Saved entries
▽
-- ==== Sys2Proof/Tests/Slice0.lean ====
section
/-! SUPPORT. Tests of the model: words, results and refusals that the spec works out, each on one small state, and for every
claim with premises states that meet them. Expected values are the spec's own, or worked by hand from its rules. -/

set_option Elab.async false
set_option linter.unreachableTactic false
set_option linter.unusedTactic false

namespace Sys2Proof.Machine

/-! ### Well-formedness: for every check an ill-formed term, which it refuses -/

/-- R38, R39, R41, R42, R44-R46: profile, length, class, T, M, I18 and extension word of the shared checks. -/
def illShared : List (Profile × Instr) := [
  (.deep, .mkaddr { d := .reg 1, a := .reg 2 }), (.core, .rdrow { a := .reg 1, b := .reg 2 }),
  (.core, .clz { len := .w96, d := .reg 1, a := .reg 2 }), (.core, .jRelative { len := .w128 }), (.core, .jRelative {}),
  (.core, .add { len := .w64, d := .reg 1, ext := 1 }), (.core, .add { len := .w96, d := .reg 1, b := .imm, ext := 0x100000000 }),
  (.core, .add { d := .imm }), (.core, .add { d := .chan 1 }), (.core, .add { a := .rsvd 0 }), (.core, .add { c := .reg 1 }),
  (.deep, .add { a := .chan 3 }), (.deep, .add { a := .queue 3 }), (.deep, .add { d := .queue 0 }), (.core, .ext { a := .imm }),
  (.core, .add { t := 4 }), (.core, .add { m := 1 }), (.core, .add { i18 := 1 }), (.core, .add { a := .imm, b := .imm }),
  (.core, .add { len := .w96, i18 := 1, b := .imm, ext := 5 }), (.core, .ld { d := .reg 1, a := .imm }),
  (.core, .loop { d := .reg 0 }), (.core, .pand { d := .reg 8 }), (.core, .pand { a := .reg 8 }), (.core, .sel { c := .reg 8 }),
  (.core, .mzero { d := .reg 4 }), (.core, .jRelative { len := .w96, i18 := 1 }), (.core, .fence { m := 1, i18 := 1 }),
  (.core, .fadd { t := 5, b := .imm }), (.core, .fadd { len := .w96, t := 4, b := .imm }),
  (.core, .fadd { len := .w96, t := 6, b := .imm, ext := 0x10000 }), (.core, .fadd { len := .w128, t := 5, b := .imm }),
  (.core, .amadd { a := .reg 1, b := .imm }), (.deep, .ld { d := .reg 1, a := .reg 2, m := 4 })]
△
> **REQUIRED ACTION**: What is needed is the number of lines in these entries that include the word "core"; please give it alone.

> **ANSWER TO THIS TASK**: 12